**YOUR TASK:**
Please reproduce the data in full, exactly as it stands.

**INFORMATION SUPPLIED:**
▬▬▬▬▬▬

-- ==== Sys2Proof/Laws/WithinRegAccess.lean ====
section
/-! SUPPORT. The mask of every operation and meaning of Machine/RegAccess.lean (see Laws/Touch.lean): what it can change at all. -/

set_option Elab.async false

set_option maxRecDepth 8192
set_option linter.unreachableTactic false
set_option linter.unusedTactic false

namespace Sys2Proof.Machine

theorem execApply_within {n : Nat} : RunsWithin 0x1000000000000000000000000001e00000000000000000000000000000000000000000000000000000000000000000000000000000000000000000000000000000000000000000000000000400000100000000000000000000 (execApply n) := by
  unfold execApply
  repeat' first | with_reducible apply pfWrites_within | with_reducible apply touch_seqs_cons | with_reducible apply touch_seqs_nil | with_reducible apply touch_seq | with_reducible apply touch_skip | with_reducible apply touch_read | with_reducible (refine applyWritten_touch.mono ?_) | with_reducible intro _ | split | dsimp only | exact rfl

theorem execPhcEnableWrite_within {n : Nat} {v : Bool} : RunsWithin 0x10d74c0000000000000008000000001e000000040000000000000080700000000000000000000000000000000160012000000000761f6d001800000000406400000000000000007f802d800080000000003d0c000000000000000 (execPhcEnableWrite n v) := by
  unfold execPhcEnableWrite
  repeat' first | with_reducible apply pfWrites_within | with_reducible apply touch_seqs_cons | with_reducible apply touch_seqs_nil | with_reducible apply touch_setR | with_reducible apply touch_seq | with_reducible apply touch_skip | with_reducible apply touch_read | with_reducible (refine enableWritten_touch.mono ?_) | with_reducible intro _ | split | dsimp only | exact rfl

theorem execGangWrite_within {v : Nat} : RunsWithin 0x2000000000000000000000000001e000000000000000000000000000000000000000000000000000000000000000000000000000000000000000000000000000000000000000001ff810000000000000200000000000000000 (execGangWrite v) := by
  unfold execGangWrite
  repeat' first | with_reducible apply pfWrites_within | with_reducible apply touch_seqs_cons | with_reducible apply touch_seqs_nil | with_reducible apply touch_setR | with_reducible apply touch_seq | with_reducible apply touch_skip | with_reducible apply touch_read | with_reducible (refine gangWritten_touch.mono ?_) | with_reducible intro _ | split | dsimp only | exact rfl

theorem execGlbTimeRead_within : RunsWithin 0x300000000000000000000000000000000000000000000000000000000000000000000000000000000000000000000000000000000000000000000000000000000000000 (execGlbTimeRead) := by
  unfold execGlbTimeRead
  repeat' first | with_reducible apply endsAlways_within | with_reducible apply touch_seqs_cons | with_reducible apply touch_seqs_nil | with_reducible apply touch_setR | with_reducible apply touch_when | with_reducible apply touch_seq | with_reducible apply touch_skip | with_reducible apply touch_read | with_reducible intro _ | split | dsimp only | exact rfl

theorem execMisalignedAccess_within {fn a size : Nat} {write : Bool} : RunsWithin 0x400000000000000000000000001e00000000000000000000000000000000000000000000000000000000000000000000000000000000000000000000000000000000000000000000000000000000000000000000000000000 (execMisalignedAccess fn a size write) := by
  unfold execMisalignedAccess
  repeat' first | with_reducible apply endsAlways_within | with_reducible apply touch_seqs_cons | with_reducible apply touch_seqs_nil | with_reducible apply touch_seq | with_reducible apply touch_skip | with_reducible apply touch_read | with_reducible (refine abortRequest_touch.mono ?_) | with_reducible intro _ | split | dsimp only | exact rfl

theorem rxTake_touch {b : Nat} {data : List Nat} {checked : Bool} : (rxTake b data checked).Touches 0x4c00000000000000080000000000000000000000000000000000000000000000000000000000a8000000010001200000000000000000000000000000000000000000000000000000000000000000000000000000000000000 := by
  unfold rxTake
  repeat' first | with_reducible apply touch_seqs_cons | with_reducible apply touch_seqs_nil | with_reducible apply touch_setR | with_reducible apply touch_each | with_reducible apply touch_seq | with_reducible apply touch_skip | with_reducible apply touch_read | with_reducible (refine raisePf_touch.mono ?_) | with_reducible intro _ | split | dsimp only | exact rfl

theorem targetServe_touch {b : Nat} {p : TwbTgt} : (targetServe b p).Touches 0x4c00000000000000080000000000000000000000000000000000000000000000000000000000a8402000010001200000000000000000000000000000000000000000000000000000000000000000000000000000000000000 := by
  unfold targetServe
  repeat' first | with_reducible apply touch_seqs_cons | with_reducible apply touch_seqs_nil | with_reducible apply touch_setR | with_reducible apply touch_incSat | with_reducible apply touch_seq | with_reducible apply touch_skip | with_reducible apply touch_read | with_reducible (refine emit_touch.mono ?_) | with_reducible (refine rxTake_touch.mono ?_) | with_reducible intro _ | split | dsimp only | exact rfl

theorem targetWake_touch {b : Nat} : (targetWake b).Touches 0x210d75c000000000000000800000000000000000403000f00000000807000000000000000001ce800000000000160012000000000761f6d001800000000406400000000004200007f806d800080000000003d04000000000000000 := by
  unfold targetWake
  repeat' first | with_reducible apply touch_seqs_cons | with_reducible apply touch_seqs_nil | with_reducible apply touch_updTwb | with_reducible apply touch_seq | with_reducible apply touch_skip | with_reducible apply touch_read | with_reducible (refine requestBy_touch.mono ?_) | with_reducible intro _ | split | dsimp only | exact rfl

theorem execTwbTargetTransaction_within {b : Nat} {p : TwbTgt} : RunsWithin 0x210d75c000000000000000800000000000000000403000f00000000807000000000000000001ce800ac4061800160012000000000761f6d001800000000406400000000004200007f806d800080000000003d04000000000000000 (execTwbTargetTransaction b p) := by
  unfold execTwbTargetTransaction
  repeat' first | with_reducible apply ends_within | with_reducible apply touch_seqs_cons | with_reducible apply touch_seqs_nil | with_reducible apply touch_setR | with_reducible apply touch_seq | with_reducible apply touch_skip | with_reducible apply touch_read | with_reducible (refine alertShow_touch.mono ?_) | with_reducible (refine emit_touch.mono ?_) | with_reducible (refine runOver_touch.mono ?_) | with_reducible (refine targetServe_touch.mono ?_) | with_reducible (refine targetWake_touch.mono ?_) | with_reducible intro _ | split | dsimp only | exact rfl

end Sys2Proof.Machine
end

▬▬▬▬▬▬

**SOLUTION TO THIS PROBLEM:**
-- ==== Sys2Proof/Laws/WithinRegAccess.lean ====
section
/-! SUPPORT. The mask of every operation and meaning of Machine/RegAccess.lean (see Laws/Touch.lean): what it can change at all. -/

set_option Elab.async false

set_option maxRecDepth 8192
set_option linter.unreachableTactic false
set_option linter.unusedTactic false

namespace Sys2Proof.Machine

theorem execApply_within {n : Nat} : RunsWithin 0x1000000000000000000000000001e00000000000000000000000000000000000000000000000000000000000000000000000000000000000000000000000000000000000000000000000000400000100000000000000000000 (execApply n) := by
  unfold execApply
  repeat' first | with_reducible apply pfWrites_within | with_reducible apply touch_seqs_cons | with_reducible apply touch_seqs_nil | with_reducible apply touch_seq | with_reducible apply touch_skip | with_reducible apply touch_read | with_reducible (refine applyWritten_touch.mono ?_) | with_reducible intro _ | split | dsimp only | exact rfl

theorem execPhcEnableWrite_within {n : Nat} {v : Bool} : RunsWithin 0x10d74c0000000000000008000000001e000000040000000000000080700000000000000000000000000000000160012000000000761f6d001800000000406400000000000000007f802d800080000000003d0c000000000000000 (execPhcEnableWrite n v) := by
  unfold execPhcEnableWrite
  repeat' first | with_reducible apply pfWrites_within | with_reducible apply touch_seqs_cons | with_reducible apply touch_seqs_nil | with_reducible apply touch_setR | with_reducible apply touch_seq | with_reducible apply touch_skip | with_reducible apply touch_read | with_reducible (refine enableWritten_touch.mono ?_) | with_reducible intro _ | split | dsimp only | exact rfl

theorem execGangWrite_within {v : Nat} : RunsWithin 0x2000000000000000000000000001e000000000000000000000000000000000000000000000000000000000000000000000000000000000000000000000000000000000000000001ff810000000000000200000000000000000 (execGangWrite v) := by
  unfold execGangWrite
  repeat' first | with_reducible apply pfWrites_within | with_reducible apply touch_seqs_cons | with_reducible apply touch_seqs_nil | with_reducible apply touch_setR | with_reducible apply touch_seq | with_reducible apply touch_skip | with_reducible apply touch_read | with_reducible (refine gangWritten_touch.mono ?_) | with_reducible intro _ | split | dsimp only | exact rfl

theorem execGlbTimeRead_within : RunsWithin 0x300000000000000000000000000000000000000000000000000000000000000000000000000000000000000000000000000000000000000000000000000000000000000 (execGlbTimeRead) := by
  unfold execGlbTimeRead
  repeat' first | with_reducible apply endsAlways_within | with_reducible apply touch_seqs_cons | with_reducible apply touch_seqs_nil | with_reducible apply touch_setR | with_reducible apply touch_when | with_reducible apply touch_seq | with_reducible apply touch_skip | with_reducible apply touch_read | with_reducible intro _ | split | dsimp only | exact rfl

theorem execMisalignedAccess_within {fn a size : Nat} {write : Bool} : RunsWithin 0x400000000000000000000000001e00000000000000000000000000000000000000000000000000000000000000000000000000000000000000000000000000000000000000000000000000000000000000000000000000000 (execMisalignedAccess fn a size write) := by
  unfold execMisalignedAccess
  repeat' first | with_reducible apply endsAlways_within | with_reducible apply touch_seqs_cons | with_reducible apply touch_seqs_nil | with_reducible apply touch_seq | with_reducible apply touch_skip | with_reducible apply touch_read | with_reducible (refine abortRequest_touch.mono ?_) | with_reducible intro _ | split | dsimp only | exact rfl

theorem rxTake_touch {b : Nat} {data : List Nat} {checked : Bool} : (rxTake b data checked).Touches 0x4c00000000000000080000000000000000000000000000000000000000000000000000000000a8000000010001200000000000000000000000000000000000000000000000000000000000000000000000000000000000000 := by
  unfold rxTake
  repeat' first | with_reducible apply touch_seqs_cons | with_reducible apply touch_seqs_nil | with_reducible apply touch_setR | with_reducible apply touch_each | with_reducible apply touch_seq | with_reducible apply touch_skip | with_reducible apply touch_read | with_reducible (refine raisePf_touch.mono ?_) | with_reducible intro _ | split | dsimp only | exact rfl

theorem targetServe_touch {b : Nat} {p : TwbTgt} : (targetServe b p).Touches 0x4c00000000000000080000000000000000000000000000000000000000000000000000000000a8402000010001200000000000000000000000000000000000000000000000000000000000000000000000000000000000000 := by
  unfold targetServe
  repeat' first | with_reducible apply touch_seqs_cons | with_reducible apply touch_seqs_nil | with_reducible apply touch_setR | with_reducible apply touch_incSat | with_reducible apply touch_seq | with_reducible apply touch_skip | with_reducible apply touch_read | with_reducible (refine emit_touch.mono ?_) | with_reducible (refine rxTake_touch.mono ?_) | with_reducible intro _ | split | dsimp only | exact rfl

theorem targetWake_touch {b : Nat} : (targetWake b).Touches 0x210d75c000000000000000800000000000000000403000f00000000807000000000000000001ce800000000000160012000000000761f6d001800000000406400000000004200007f806d800080000000003d04000000000000000 := by
  unfold targetWake
  repeat' first | with_reducible apply touch_seqs_cons | with_reducible apply touch_seqs_nil | with_reducible apply touch_updTwb | with_reducible apply touch_seq | with_reducible apply touch_skip | with_reducible apply touch_read | with_reducible (refine requestBy_touch.mono ?_) | with_reducible intro _ | split | dsimp only | exact rfl

theorem execTwbTargetTransaction_within {b : Nat} {p : TwbTgt} : RunsWithin 0x210d75c000000000000000800000000000000000403000f00000000807000000000000000001ce800ac4061800160012000000000761f6d001800000000406400000000004200007f806d800080000000003d04000000000000000 (execTwbTargetTransaction b p) := by
  unfold execTwbTargetTransaction
  repeat' first | with_reducible apply ends_within | with_reducible apply touch_seqs_cons | with_reducible apply touch_seqs_nil | with_reducible apply touch_setR | with_reducible apply touch_seq | with_reducible apply touch_skip | with_reducible apply touch_read | with_reducible (refine alertShow_touch.mono ?_) | with_reducible (refine emit_touch.mono ?_) | with_reducible (refine runOver_touch.mono ?_) | with_reducible (refine targetServe_touch.mono ?_) | with_reducible (refine targetWake_touch.mono ?_) | with_reducible intro _ | split | dsimp only | exact rfl

end Sys2Proof.Machine
end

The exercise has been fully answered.